A lot of coins are scams, yes. But the concept of cryptocurrency has very valid uses in replacing the current fiat system perpetuated by governments.

[–] DarkDarkHouse@lemmy.sdf.org 9 points 18 hours ago (2 children)

Cryptocurrency is a fiat system perpetuated by scammers.

[–] WhyJiffie@sh.itjust.works 1 points 14 hours ago

most of them, yes. most of them don't have any real purpose than making a select few rich. but there's also a few (1 or 2 so far as I know) that's purpose is private payments over the internet, a purpose for which most of the others are basically useless

[–] SoftestSapphic@lemmy.world -1 points 20 hours ago (1 children)

Sunken cost falacy has you shilling for scammers.

Sell your shitcoins and free yourself, you're not getting that money back bud.

[–] lumony@lemmings.world 2 points 20 hours ago

If you look at the cryptocurrencies, they all go up and down with each other.

Really puts into perspective how far-reaching the investor class actually is.

It's funny though, because to them, all those "nerd" coins might as well be the same.

[–] Vanilla_PuddinFudge@infosec.pub 5 points 20 hours ago

Crypto, especially BTC, always nosedives with stocks.

You can make out ok if stocks are steady but inflation is rampant, but right now, there's zero hype to pump BTC with.

[–] Toneswirly@lemmy.world 5 points 16 hours ago

Dow falls 1400 points but its still at a massive 40k (nearly doubled in 5 years.) Its gonna take more than this little stunt to land Trumpy Dumps in any real hot water

[–] resetbypeer@lemmy.world 15 points 20 hours ago (1 children)

It's win win for Trump. Because him and his gangster members are now buying stock on massive discount. If stock goes up again again he can sell to his voters that it is his doing and how smart those tariffs are. Now the stock up is most likely not going to stick as an argument than the cheap buying but still. It will be used.

Time hr gets JFKed.

[–] in4apenny@lemmy.dbzer0.com 0 points 20 hours ago (1 children)

No but really was Thomas Crooks hired by Blackwater frfr?

[–] WeirdGoesPro@lemmy.dbzer0.com 3 points 18 hours ago (1 children)

I think you may have misread something.

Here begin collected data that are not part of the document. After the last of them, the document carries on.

theorem switchProofChange_faults {l m : Bool} (hx : r.switch? w = some x)
    (h : (∀ old, x.pos ≠ .fault old) ∧ l = true ∧ m = true ∧ cause = .proofConflict ∨
      (∃ at_, x.pos = .locked at_) ∧ l = false ∧ m = false ∧ cause = .proofLost) :
    switchProofChange c w l m r = faultSwitch w cause r := by
  rcases h with ⟨sound, rfl, rfl, rfl⟩ | ⟨⟨at_, hp⟩, rfl, rfl, rfl⟩
  · cases hp : x.pos with
    | fault old => exact absurd hp (sound old)
    | locked at_ => simp [switchProofChange, hx, hp]
    | moving side due => simp [switchProofChange, hx, hp]
  · simp [switchProofChange, hx, hp]

/-- A switch that locks: the lock is handed to its pending request (R110, R112). -/
theorem lockSwitch_cases {side : Side} (hx : r.switch? w = some x) (hd : c.map.switch w = some d) :
    ∃ y, (lockSwitch c w side r).switch? w = some y ∧ y.committed = x.committed ∧ y.role = x.role.atLock side ∧
      (x.pending = none ∨ (∃ source, x.pending = some (side, source)) → y.pos = .locked side ∧ y.pending = none) ∧
      ∀ source, x.pending = some (side.other, source) →
        if r.claim? d.zone = some .clear then y.pos = .moving side.other (c.now + d.timeout * 1000) ∧ y.pending = none
        else y.pos = .locked side ∧ y.pending = x.pending := by
  refine ⟨_, lockSwitch_switch hx side, by simp, by simp, ?_, fun source hp => ?_⟩
  · rintro (hp | ⟨source, hp⟩)
    · simp [pendingAtLock, hp]
    · simp [pendingAtLock, hp]
  · have ne : ¬ side.other = side := by cases side <;> simp [Side.other]
    have clear := switchZoneClear_iff (c := c) (r := r) hd
    simp only [pendingAtLock, hp, ne, if_false]
    by_cases h : r.claim? d.zone = some .clear
    · rw [if_pos (clear.mpr h), if_pos h]
      exact ⟨startedMove_pos hd _, rfl⟩
    · rw [if_neg (fun k => h (clear.mp k)), if_neg h]
      exact ⟨rfl, rfl⟩

theorem atLock_free {side : Side} (hy : y.role = x.role.atLock side)
    (free : ∀ reqA reqB arb served, x.role = .merge reqA reqB arb served → reqA = none ∧ reqB = none) : y.Settled := by
  refine .inr fun reqA reqB arb served e => ?_
  rw [hy] at e
  cases hr : x.role with
  | diverge setting last =>
    rw [hr] at e
    cases e
  | merge reqA' reqB' arb' served' =>
    rw [hr] at e
    cases e
    exact free _ _ _ _ hr

theorem lockSwitch_causes {side : Side} : (lockSwitch c w side r).causes = r.causes := (lockSwitch_within w side).causes rfl

theorem switchOf_named {m : CircuitMap} {line : ProofLine} (h : m.switchOf line = some (w, d)) : m.switch w = some d := by
  obtain ⟨v, -, hv⟩ := List.exists_of_findSome?_eq_some h
  obtain ⟨e, he, hd⟩ := Option.bind_eq_some_iff.mp hv
  split at hd
  · cases hd
    exact he
  · cases hd

theorem Changes.switch_isSome {w' o q : Bool} (h : Changes w' o q a b) (some_ : (a.switch? w).isSome = true) : (b.switch? w).isSome = true := by
  induction h with
  | refl => exact some_
  | tail _ step ih =>
    cases step with
    | switch v x y hx stuck =>
      by_cases e : w = v
      · subst e
        rw [putSwitch_same]
        rfl
      · rw [putSwitch_other _ _ _ _ e]
        exact ih
    | report cause => rwa [(report_within cause).switch? rfl]
    | _ => exact ih

/-- What a step makes of a switch that enters FAULT in it. -/
structure State.Faults (s t : State) (w : SwitchIx) (x y : SwitchRec) (cause : SwitchFault) : Prop where
  pos : y.pos = .fault cause
  committed : s.committedStays t w x y
  told : t.ride.Told .switchFault
  stopped : (∀ k, s.ride.presented? k = none) → x.stoppedAs y cause

theorem faults_of (hx : s.ride.switch? w = some x) (hm : c.map = s.map)
    (ride : t.ride = conclude c s.ride (faultSwitch w cause s.ride)) (hy : t.ride.switch? w = some y) : s.Faults t w x y cause := by
  obtain ⟨y', hy', pos, committed, told, stopped⟩ := conclude_faultSwitch (c := c) (cause := cause) hx
  rw [← ride] at hy' committed told
  rw [hm] at committed
  cases Option.some.inj (hy.symm.trans hy')
  exact ⟨pos, committed, told, stopped⟩
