/-- ... and stops when it has not. -/
theorem Decoder.nextByte_stop {ibuf : Memory 8} {d : Decoder} (h : ¬d.NextWritten ibuf) :
    d.nextByte ibuf = .stop .unwrittenInput := by
  obtain ⟨hp, hb⟩ := Classical.not_imp.mp h
  simp only [Decoder.nextByte, if_pos hp, Option.not_isSome_iff_eq_none.mp hb]

theorem Decoder.InputWritten.next {d : Decoder} {ibuf : Memory 8} (h : d.InputWritten ibuf) : d.NextWritten ibuf :=
  fun hlt => h _ le_rfl hlt

/-- The decoder after `k` shifts, before any byte they fetch (R113). -/
def Decoder.shifted (k : Nat) (d : Decoder) : Decoder :=
  { d with value := d.value <<< k, range := d.range <<< k, bitcnt := d.bitcnt + BitVec.ofNat 3 k }

/-- The decoder after `k` shifts, with the byte they fetch when the count passes 8 (R113, R118 (d)). -/
def Decoder.renormed (ibuf : Memory 8) (k : Nat) (d : Decoder) : Decoder :=
  if d.bitcnt.toNat + k < 8 then d.shifted k
  else
    { (d.shifted k).advanced with
      value := d.value <<< k ||| (d.nextValue ibuf).zeroExtend 32 <<< (d.bitcnt.toNat + k - 8) }

/-- When `k` shifts can be made: any byte due has been written (R54). -/
def Decoder.CanShift (ibuf : Memory 8) (k : Nat) (d : Decoder) : Prop := 8 ≤ d.bitcnt.toNat + k → d.NextWritten ibuf

theorem shl_range {r : Byte} {k : Nat} (h : r.toNat * 2 ^ k ≤ 255) : (r <<< k).toNat = r.toNat * 2 ^ k := by
  rw [BitVec.toNat_shiftLeft, Nat.shiftLeft_eq]
  omega

theorem Decoder.shifted_succ (k : Nat) (d : Decoder) : (d.shifted 1).shifted k = d.shifted (k + 1) := by
  unfold Decoder.shifted
  congr 1
  · show d.value <<< 1 <<< k = d.value <<< (k + 1)
    rw [Nat.add_comm, BitVec.shiftLeft_add]
  · show d.range <<< 1 <<< k = d.range <<< (k + 1)
    rw [Nat.add_comm, BitVec.shiftLeft_add]
  · show d.bitcnt + BitVec.ofNat 3 1 + BitVec.ofNat 3 k = d.bitcnt + BitVec.ofNat 3 (k + 1)
    apply BitVec.eq_of_toNat_eq
    simp only [BitVec.toNat_add, BitVec.toNat_ofNat]
    omega

theorem Decoder.shift_eq (ibuf : Memory 8) (d : Decoder) :
    d.shift ibuf =
      if d.bitcnt = 7 then
        ((d.shifted 1).nextByte ibuf).bind fun b d => .ok () { d with value := d.value ||| b.zeroExtend 32 }
      else .ok () (d.shifted 1) := by
  have h : d.bitcnt + 1 = 0 ↔ d.bitcnt = 7 := by
    constructor <;> intro h
    · have h2 := congrArg BitVec.toNat h
      apply BitVec.eq_of_toNat_eq
      rw [BitVec.toNat_add] at h2
      have h3 : (1 : BitVec 3).toNat = 1 := rfl
      have h4 : (0 : BitVec 3).toNat = 0 := rfl
      have h5 : (7 : BitVec 3).toNat = 7 := rfl
      have := d.bitcnt.isLt
      omega
    · rw [h]; rfl
  unfold Decoder.shift
  by_cases h7 : d.bitcnt = 7
  · rw [if_pos h7]; exact if_pos (h.mpr h7)
  · rw [if_neg h7]; exact if_neg (mt h.mp h7)

/-- The loop makes `k` shifts, or stops at a byte nothing has written. -/
theorem Decoder.renorm_spec {ibuf : Memory 8} {n k : Nat} {d : Decoder} (hk : k ≤ 7) (hn : k < n)
    (h1 : 1 ≤ d.range.toNat) (h128 : 128 ≤ d.range.toNat * 2 ^ k) (h255 : d.range.toNat * 2 ^ k ≤ 255) :
    (d.CanShift ibuf k → Decoder.renorm ibuf n d = .ok () (d.renormed ibuf k)) ∧
      (¬d.CanShift ibuf k → Decoder.renorm ibuf n d = .stop .unwrittenInput) := by
  induction k generalizing d n with
  | zero =>
    obtain ⟨n, rfl⟩ : ∃ m, n = m + 1 := ⟨n - 1, by omega⟩
    have hb := d.bitcnt.isLt
    have hs : d.renormed ibuf 0 = d := by
      unfold Decoder.renormed
      rw [if_pos (by omega)]
      simp [Decoder.shifted]
    simp only [pow_zero, mul_one] at h128
    exact ⟨fun _ => by rw [hs]; simp only [Decoder.renorm, h128, if_true], fun h => absurd (fun h => by omega) h⟩
  | succ k ih =>
    obtain ⟨n, rfl⟩ : ∃ m, n = m + 1 := ⟨n - 1, by omega⟩
    have hp : 1 ≤ 2 ^ k := Nat.one_le_two_pow
    rw [pow_succ, ← mul_assoc] at h128 h255
    have hle : d.range.toNat ≤ d.range.toNat * 2 ^ k := Nat.le_mul_of_pos_right _ hp
    have hlt : d.range.toNat < 128 := by omega
    have hr : (d.range <<< 1).toNat = 2 * d.range.toNat := shift_range hlt
    have hb := d.bitcnt.isLt
    simp only [Decoder.renorm, if_neg (show ¬128 ≤ d.range.toNat by omega), Decoder.shift_eq]
    by_cases h7 : d.bitcnt = 7
    · have h7' : d.bitcnt.toNat = 7 := by rw [h7]; rfl
      have hnw : (d.shifted 1).NextWritten ibuf ↔ d.NextWritten ibuf := Iff.rfl
      have hcs : d.CanShift ibuf (k + 1) ↔ d.NextWritten ibuf :=
        ⟨fun h => h (by omega), fun h _ => h⟩
      rw [if_pos h7, hcs]
      refine ⟨fun h => ?_, fun h => by rw [Decoder.nextByte_stop (mt hnw.mp h)]; rfl⟩
      rw [Decoder.nextByte_ok (hnw.mpr h), Res.bind_ok, Res.bind_ok]
      have hbz : (d.shifted 1).advanced.bitcnt = 0 := by
        rw [Decoder.advanced_bitcnt]
        show d.bitcnt + BitVec.ofNat 3 1 = 0
        rw [h7]; rfl
      have hrr : (d.shifted 1).advanced.range = d.range <<< 1 := by rw [Decoder.advanced_range]; rfl
      rw [(ih (d := { (d.shifted 1).advanced with
          value := (d.shifted 1).advanced.value ||| ((d.shifted 1).nextValue ibuf).zeroExtend 32 })
        (by omega) (show k < n by omega) (by simp only [hrr]; omega) (by simp only [hrr, hr]; linarith)
        (by simp only [hrr, hr]; linarith)).1 (fun h8 => by simp only [hbz] at h8; simp at h8; omega)]
      congr 1
      unfold Decoder.renormed
      have hz : (0 : BitVec 3).toNat = 0 := rfl
      rw [if_pos (by simp only [hbz, hz]; omega), if_neg (by omega), ← Decoder.shifted_succ k d]
      have hk0 : d.bitcnt.toNat + (k + 1) - 8 = k := by omega
      rw [hk0]
      have hadv : ∀ x : Decoder, (x.shifted k).advanced = x.advanced.shifted k := by
        intro x; unfold Decoder.advanced Decoder.shifted; dsimp only; split_ifs <;> rfl
      rw [hadv]
      unfold Decoder.shifted
      congr 1
      show ((_ : Word) ||| _) <<< k = _
      rw [BitVec.shiftLeft_or_distrib]
      congr 1
      show (Decoder.advanced _).value <<< k = _
      rw [Decoder.advanced_value]
      show d.value <<< 1 <<< k = _
      rw [Nat.add_comm k 1, BitVec.shiftLeft_add]
    · have hne : d.bitcnt.toNat ≠ 7 := fun h => h7 (BitVec.eq_of_toNat_eq (by rw [h]; rfl))
      have hbs : (d.shifted 1).bitcnt.toNat = d.bitcnt.toNat + 1 := by
        show (d.bitcnt + BitVec.ofNat 3 1).toNat = _
        rw [BitVec.toNat_add, BitVec.toNat_ofNat]; omega
      have hrr : (d.shifted 1).range = d.range <<< 1 := rfl
      have hcs : d.CanShift ibuf (k + 1) ↔ (d.shifted 1).CanShift ibuf k := by
        unfold Decoder.CanShift
        rw [hbs, show d.bitcnt.toNat + 1 + k = d.bitcnt.toNat + (k + 1) by omega]
        exact Iff.rfl
      rw [if_neg h7, Res.bind_ok, hcs]
      have := ih (d := d.shifted 1) (by omega) (show k < n by omega) (by rw [hrr]; omega) (by rw [hrr, hr]; linarith)
        (by rw [hrr, hr]; linarith)
      refine ⟨fun h => ?_, this.2⟩
      rw [this.1 h]
      congr 1
      unfold Decoder.renormed
      rw [hbs, Decoder.shifted_succ, show d.bitcnt.toNat + 1 + k = d.bitcnt.toNat + (k + 1) by omega]
      have hv : (d.shifted 1).value <<< k = d.value <<< (k + 1) := by
        show d.value <<< 1 <<< k = _
        rw [Nat.add_comm k 1, BitVec.shiftLeft_add]
      rw [hv]
      rfl

/-! ### The query -/

theorem Decoder.narrow_range {d : Decoder} (p : Byte) (h : 2 ≤ d.range.toNat) :
    (d.narrow p).range.toNat = if d.decision p then d.range.toNat - split d.range p else split d.range p := by
  have h1 := split_pos d.range p
  have h2 := split_lt p h
  have h3 := d.range.isLt
  unfold Decoder.narrow
  split_ifs <;> simp only [BitVec.toNat_ofNat] <;> omega

theorem Decoder.narrow_value {d : Decoder} (p : Byte) :
    (d.narrow p).value.toNat = if d.decision p then d.value.toNat - split d.range p * 256 else d.value.toNat := by
  have := d.value.isLt
  unfold Decoder.narrow
  split_ifs <;> simp only [BitVec.toNat_ofNat]
  omega

/-- The narrowing touches range and value only. -/
theorem Decoder.narrow_same (p : Byte) (d : Decoder) :
    d.narrow p = { d with range := (d.narrow p).range, value := (d.narrow p).value } := by
  unfold Decoder.narrow; split_ifs <;> rfl

/-- The number of shifts of a query (R118 (c)). -/
theorem Decoder.narrow_norm {d : Decoder} (p : Byte) (h : 2 ≤ d.range.toNat) :
    ∃ k ≤ 7, 128 ≤ (d.narrow p).range.toNat * 2 ^ k ∧ (d.narrow p).range.toNat * 2 ^ k ≤ 255 := by
  have h1 := split_pos d.range p
  have h2 := split_lt p h
  have hr := Decoder.narrow_range p h
  refine exists_norm ?_ ?_
  · rw [hr]; split_ifs <;> omega
  · have := (d.narrow p).range.isLt; omega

I just tried to search for that, and it seems that he was in a commercial for BlackRock, an investment firm, when he was in high school. They had a shot of a classroom that he was in, he was not a paid actor.

If he has also been hired by Blackwater, that has not been widely reported, and it seems unlikely.

[–] in4apenny@lemmy.dbzer0.com 0 points 18 hours ago

I know the backstory that's kinda the joke.

[–] magnetosphere@fedia.io 11 points 22 hours ago (1 children)

The best way to hurt major political donors is to hit them in the wallet. Trump is cutting the MAGA lifeline, for himself and every other MAGA candidate. For that, I will gladly take the pain.

[–] Manticore@lemmy.nz 7 points 22 hours ago* (last edited 22 hours ago)

When the people vote with wallets, the rich get tens of thousands more votes.

A single rich friend will compensate a boycott from thousands of impoverished people who could already barely afford their goods in an instant.

Like, still do it; our actions are a reflection of our values. But don't make it your only plan.

[–] Cocopanda@futurology.today 1 points 16 hours ago

I hate these actors they use for pictures on the floor of Wall Street. They are just paid actors. They don’t actually do anything.